По реконструкции Дружникова, убийство произошло следующим образом. «Исполнитель» (профессиональный убийца из ОГПУ) останавливается в соседней деревне и оттуда собирает необходимую информацию о ситуации в Герасимовке с помощью местных осведомителей. Он узнает о намерении братьев пойти за ягодами и об угрозах деда в адрес Морозова-младшего и решает, что нашел подходящих жертв преступления, задуманного для очернения противников коллективизации. На следующий день «исполнитель» отправляется в лес, где закалывает детей штыком, а младшего мальчика еще и добивает прикладом. 4 сентября «исполнитель» вызывает своего информанта в соседнюю деревню и сообщает ему о произошедшем в Герасимовке политическом убийстве. Они вдвоем составляют «Протокол подъема трупов». Некоторое время убийство держат в тайне, а к тому моменту, когда детей хватились и начали искать, сильный дождь уже уничтожил улики на месте преступления{401}.

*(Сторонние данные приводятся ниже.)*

-- ==== Sys2Proof/Config.lean ====
section
/-! DEFINITION. The one parameter of the spec (R11, 93_implementation_defined.md U14): the shape of the record of constant tables. Its value is `Sys2Proof.Machine.tables`, in Machine/Tables.lean. With it stands what the check of that record reports. The spec leaves no value of an instruction open, so there is no free value here. -/

namespace Sys2Proof

/-- The record `Tables` of R11: six bit-permutation tables of 1-based source positions (R50, R109), the rotation
schedule (R74) and the eight S-boxes, `sbox[k][row][col]` (R82 to R89). -/
structure Config.Tables where
  ip    : List Nat
  fp    : List Nat
  pc1   : List Nat
  pc2   : List Nat
  e     : List Nat
  p     : List Nat
  shift : List Shift
  sbox  : List (List (List Nat))
  deriving DecidableEq, Repr

/-- Which permutation table an error names (R101, R171): one of the six of the record, or one given to `PERM` as an
operand, which has no name but its entries. -/
inductive TableId where
  | ip
  | fp
  | pc1
  | pc2
  | e
  | p
  | given (entries : List Nat)
  deriving DecidableEq, Repr

/-- `ConfigurationError(table, i)`: the table and the 1-based index of its first bad entry (R101, R171, R172). -/
structure ConfigurationError where
  table : TableId
  index : Nat
  deriving DecidableEq, Repr

end Sys2Proof
end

В своих рассуждениях Дружников опирается прежде всего на пять документов[255]. Первые два — это (a) протокол бедняцкого собрания деревни Герасимовки от 12 сентября, где изложены предполагаемые обстоятельства убийства и сформулировано требование казнить преступников [58, 59—60], и (b) «Протокол опроса по делу №…», т.е. снятые Потупчиком показания свидетелей, в которых содержится предположение, что убийство совершили Данила Морозов и Ефрем Шатраков [29]{402}. Три другие документа: (c) «Спец-записка по вопросу террора» от 16 сентября, составленная тавдинским секретно-политическим отделом ОГПУ [149—151]; (d) «Протокол подъема трупов» участкового Титова [7]{403}; (e) машинописное постановление с упоминанием имен Карташова и «старшего уполномоченного Куликова», датированное 13 сентября 1932 года{404}. В последнем утверждается, что убийство Павлика Морозова «совершено по инициативе кулаков дер. Герасимовки. Так как пионер Ленинец ПАВЛИК МОРОЗОВ проводил работу с пионеротрядом и писали плакаты призывающие единоличников хозяйства в колхоз и подклеивали на забор». В документе (e) также содержится указание передать дело об убийстве Морозовых в районный центр Тавду.

ОГПУ зарезало?

События изложены Дружниковым так увлекательно, что при первом прочтении выглядят почти достоверными. Однако при более тщательном рассмотрении возникают многочисленные возражения. Подпольной версии книги, написанной еще при Брежневе, свойственна небрежность в цитировании, характерная для того времени, когда значительная часть архивных и библиотечных фондов оставалась недоступной для обыкновенного читателя, а соответствующие книги и документы выдавались только в том случае, если они отвечали «заявленной теме исследования». При этом контролировалась идеологическая выдержанность «заявленной темы», например: «Толстой и крестьянский вопрос» или «Классовая борьба на Петроградских фабриках в 1915—1917 гг».. Исследователь, который работал по теме, имевшей политический резонанс, мог получить необходимые материалы только с помощью уловок, допустим, как-нибудь безобидно и достаточно широко определить тему своей исследовательской работы в надежде, что по ходу дела попадется интересующий его документ. При таких правилах точная ссылка на источник могла поставить под удар друзей и сотрудников архивов и библиотек, оказывавших исследователям бесценную помощь. По этой причине неопределенные ссылки типа «в одном архиве», а также нарочитое замалчивание источников информации были обычным делом. Возможно, в связи с этим в книге Дружникова содержатся мелкие ошибки, неизбежные в обстоятельствах, когда проверить источники трудно или вовсе невозможно[256].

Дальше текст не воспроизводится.